# Difference between definitions of $p$-subgroup and Sylow $p$-subgroup

I'm reading Abstract Algebra by Dummit and Foote and the following definitions are made:

$$1$$. A group of order $$p^{\alpha}$$ for some $$\alpha\geq1$$ is called a $$p$$-group. Subgroups of $$G$$ which are $$p$$-groups are called $$p$$-subgroups.

$$2$$. If $$G$$ is a group of order $$p^{\alpha}m$$, where $$p$$ does not divide $$m$$, then a subgroup of order $$p^{\alpha}$$ is called a Sylow $$p$$-subgroup of G.

As I see it the difference seems to be that if $$H \leq G$$ with $$|H|=p^{\beta}$$ for $$\beta\geq1$$ it is called a $$p$$-subgroup if $$|G|=p^{\alpha}$$ and a sylow subgroup of $$G$$ if its order is not a power of $$p$$.

But in the wording of the Sylow's theorem in the book it reads that

Let G be a group of order $$p^{\alpha}m$$, where $$p$$ is a prime not dividing $$m$$ then...If $$P$$ is a Sylow $$p$$-subgroup of $$G$$ and $$Q$$ is any $$p$$-subgroup of G...

I don't understand the difference between $$P$$ and $$Q$$..both are subgroups of $$G$$ with order of a power of $$p$$ and I thought that $$Q$$ can't be called a $$p$$ subgroup because the order of $$G$$ is not a power of $$p$$.
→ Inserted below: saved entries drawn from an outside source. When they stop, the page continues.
theorem revoke_tells (s : State) (i : BitVec 8) (r : Reason) (sel : Client → Claim → Bool) :
    revokesTells s (s.revoke i r sel) i r sel := by
  intro n
  obtain ⟨w1, w2, _, _, _, w6, _⟩ := waits_keep i r sel allClients s
  obtain ⟨_, _, _, _, _, _, _, hq, _⟩ := held_keep i r sel allClients (allClients.foldl (State.revokeWaiting i r sel) s)
  obtain ⟨t1, a1, a2, a3, a4, a5, a6⟩ := held_turn (allClients.foldl (State.revokeWaiting i r sel) s) i r sel (.link n)
  have hz := (revoke_ends s i r sel).2.2
  generalize hu : allClients.foldl (State.revokeHeld i r sel) (allClients.foldl (State.revokeWaiting i r sel) s) = u at *
  generalize ht : allClients.foldl (State.revokeWaiting i r sel) s = t at *
  have last : (Client.link n ∉ s.queue i ∨ u.findClaim (.link n) i = none) →
      (s.revoke i r sel).link n = (t1.revokeHeld i r sel (.link n)).link n := by
    intro h
    rw [link_of_links hz, ← a6 n rfl]
    refine ((serveFrom_keeps i (u.queue i) u).2.2.2.1 n ?_).1
    rcases h with h | h
    · exact .inl (by rw [hq]; exact w6 _ h)
    · exact .inr (.inl h)
  have quiet : (∀ k cl, ¬ t.drained i sel (.link n) k cl) → (t1.revokeHeld i r sel (.link n)).link n = t.link n := by
    intro h
    have := (revokeHeld_quiet (s := t1) (r := r) fun k cl e => h k cl ((drained_congr a1 i sel k cl).mp e)).2.2.1
    rw [link_of_links this, a2 n rfl]
  have gone : t.findClaim (.link n) i = none → (s.revoke i r sel).link n = t.link n := by
    intro h
    have e : t1.revokeHeld i r sel (.link n) = t1 := by
      apply findClaim_none_revokeHeld
      rw [findClaim_congr a1, h]
    refine (last (.inr ?_)).trans (by rw [e, a2 n rfl])
    rw [findClaim_congr (fun k => (a5 k).trans (by rw [e])), findClaim_congr a1, h]
  constructor
  · intro hf
    obtain ⟨hk, hl⟩ := ht ▸ waits_idle r (sel := sel) (c := .link n) (s := s) (i := i) fun k cl e => by
      cases hf.symm.trans e.1
    rw [gone (by rw [findClaim_congr hk, hf]), hl n rfl]
  · intro k cl hf
    obtain ⟨hat, hidx, hex⟩ := findClaim_at hf
    refine ⟨fun hnq hst => ?_, fun p hp hsel hh => ⟨fun hw huniq => ?_, fun hs ho hnq hrd => ?_⟩⟩
    · obtain ⟨hk, hl⟩ := ht ▸ waits_idle r (sel := sel) (c := .link n) (s := s) (i := i) fun k' cl' e => by
        have := e.1.symm.trans hf
        cases this
        rcases hst with e' | ⟨e', _⟩ | ⟨_, e'⟩
        · cases e'.symm.trans e.2.2
        · cases e'.symm.trans e.2.1
        · cases e'.symm.trans e.2.1
      rw [last (.inl hnq), quiet, hl n rfl]
      rintro k' cl' ⟨e1, e2, e3, e4⟩
      rw [findClaim_congr hk, hf] at e1
      cases e1
      rcases hst with e' | ⟨_, e'⟩ | ⟨_, e'⟩
      · rw [e'] at e3; cases e3
      · exact e' e4
      · rw [e'] at e2; cases e2
    · obtain ⟨s1, b1, b2, b3, _, b5, b6, _⟩ := waits_turn s i r sel (.link n)
      rw [ht] at b5 b6
      have hd : s1.dropped i sel (.link n) k cl := ⟨by rw [findClaim_congr b2, hf], hw, hsel⟩
      have hnone : t.findClaim (.link n) i = none := by
        refine findClaim_none fun k' cl' e e' => ?_
        have := huniq k' cl' (w2 _ _ _ e) e'
        subst this
        rw [b5, (revokeWaiting_self i r sel hd.1).1 hw hsel] at e
        cases e
      have hl : (s1.dropWaiting (.link n) k i).link n = s.link n := by
        rw [← b3 n rfl]; simp [State.dropWaiting]
      have hm : s1.revokedNotice i k cl r = endMessage k cl (.revoked r) p := by
        simp [State.revokedNotice, endMessage, seqTorn_of_part ((part_of_tracker b1 i).trans hp)]
      rw [gone hnone, b6 n rfl, revokeWaiting_turn hd]
      dsimp only
      rw [handOver_hears (by rw [hl, hm]; exact hh), modLink_self, hl, hm]
    · obtain ⟨hk, hl⟩ := ht ▸ waits_idle r (sel := sel) (c := .link n) (s := s) (i := i) fun k' cl' e => by
        have := e.1.symm.trans hf
        cases this
        cases hs.symm.trans e.2.1
      have hd : t1.drained i sel (.link n) k cl :=
        (drained_congr (fun k => (a1 k).trans (hk k)) i sel k cl).mpr ⟨hf, hs, hsel, ho⟩
      have htp : t.part i = some p := (part_of_tracker w1 i).trans hp
      rw [last (.inl hnq), revokeHeld_turn hd]
      have hpart : cl.mode = .write ∨ t1.part i = some p := by
        cases hm : cl.mode with
        | write => exact .inl rfl
        | read =>
          right
          rw [a4, htp]
          rintro d k' cl' ⟨e1, e2, _, _⟩ e3
          obtain ⟨f1, f2, _⟩ := findClaim_at e1
          rw [hrd hm d k' cl' (w2 _ _ _ f1) f2 e2] at e3
          cases e3
      generalize hb : { cl with state := ClaimState.releasing (.revoked r) } = cl'
      have hbm : cl'.mode = cl.mode := by rw [← hb]
      have hbi : cl'.handle.index = i := by rw [← hb]; exact hidx
      generalize hv : ((t1.setClaim (.link n) k (some cl')).settleChanges cl' (.revoked r)).setClaim (.link n) k none = v
      have hvp : v.part i = some (p.ended cl.mode (.revoked r)) := by
        rw [← hv, setClaim_part, settleChanges_part, setClaim_part, hbm, hbi]
        rcases hpart with hw | hr
        · rw [if_pos ⟨hw, rfl⟩, hw]
          have e : ∀ o : Option ChangePart, (o.map ChangePart.tornOff).map ChangePart.tornOff =
              o.map ChangePart.tornOff := by intro o; cases o <;> simp [tornOff_idem]
          rcases a3 with f | f
          · rw [f, htp]; rfl
          · rw [f, e, htp]; rfl
        · rw [hr]
          by_cases hw : cl.mode = .write
          · rw [if_pos ⟨hw, rfl⟩, hw]; rfl
          · rw [if_neg fun e => hw e.1]
            simp [ChangePart.ended, hw]
      have hvl : v.link n = s.link n := by
        rw [← hv, setClaim_link, link_of_links (settleChanges_keeps _ _ _).2.1, setClaim_link, a2 n rfl, hl n rfl]
      have hmsg : v.reportDrain (.link n) k cl' (.revoked r) =
          v.handOver n (endMessage k cl (.revoked r) (p.ended cl.mode (.revoked r))) := by
        simp only [State.reportDrain, hbi, seqTorn_of_part hvp]
        rw [← hb]; rfl
      rw [hmsg, handOver_hears (by rw [hvl]; exact hh), modLink_self, hvl]

theorem fillLoses_false {s : State} {i : BitVec 8} {sel : Client → Claim → Bool}
    (h : ∀ k cl, ¬ s.drained i sel .fill k cl) : s.fillLoses i sel = false := by
  unfold State.fillLoses
  split
  · rename_i k cl hf
    cases e : (cl.state == .held && sel .fill cl && cl.outstanding == 0) with
    | false => rfl
    | true =>
      simp only [Bool.and_eq_true, beq_iff_eq] at e
      exact absurd ⟨hf, e.1.1, e.1.2, e.2⟩ (h k cl)
  · rfl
So it seems that I didn't understand the difference in definitions $$(1)$$ and $$(2)$$ after all.

• The key point is "Sylow" means maximal prime power factor. If $G$ is a group of order $p^am$ where $m$ is not divisible by $p$, the $p$-subgroups are those with order any power of $p$ (always at most $p^a$) while the Sylow $p$-subgroups are those whose order is $p^a$. – KCd Apr 24 '15 at 21:11

A $$p$$-group is a group where the order of every element is a power of $$p$$. A direct consequence of this is that if the order of every element is a power of $$p$$, then the order of the group must be a power of $$p$$. This follows from Lagrange's theorem: the order of a subgroup divides the order of the group. So, one can say that a $$p$$-group is a group with order a power of $$p$$.
A Sylow $$p$$-subgroup, also called a $$p$$-Sylow subgroup, is a maximal $$p$$-subgroup of a group. This means that it is not a proper subgroup of any other $$p$$-subgroup of the main group. In other words, if $$G$$ is a group with order $$q^{\alpha}m$$, where $$q \nmid m$$, then the first Sylow theorem guarantees us a subgroup with order $$q^{\alpha}$$. This subgroup is called a Sylow $$q$$-subgroup of $$G$$.
One can say that every Sylow $$p$$-subgroup is a $$p$$-group, but not every $$p$$-group is a Sylow $$p$$-subgroup.
Let's take a group $$G$$ with order $$45$$. Then $$\left|G\right|=45=3^2 \cdot 5$$.
A subgroup of $$G$$ with order $$3^2$$ is a Sylow $$3$$-subgroup. A subgroup of $$G$$ with order $$5$$ is a Sylow $$5$$-subgroup of $$G$$. However, a subgroup with order $$3$$ is a $$3$$-subgroup, but it is NOT a Sylow $$3$$-subgroup.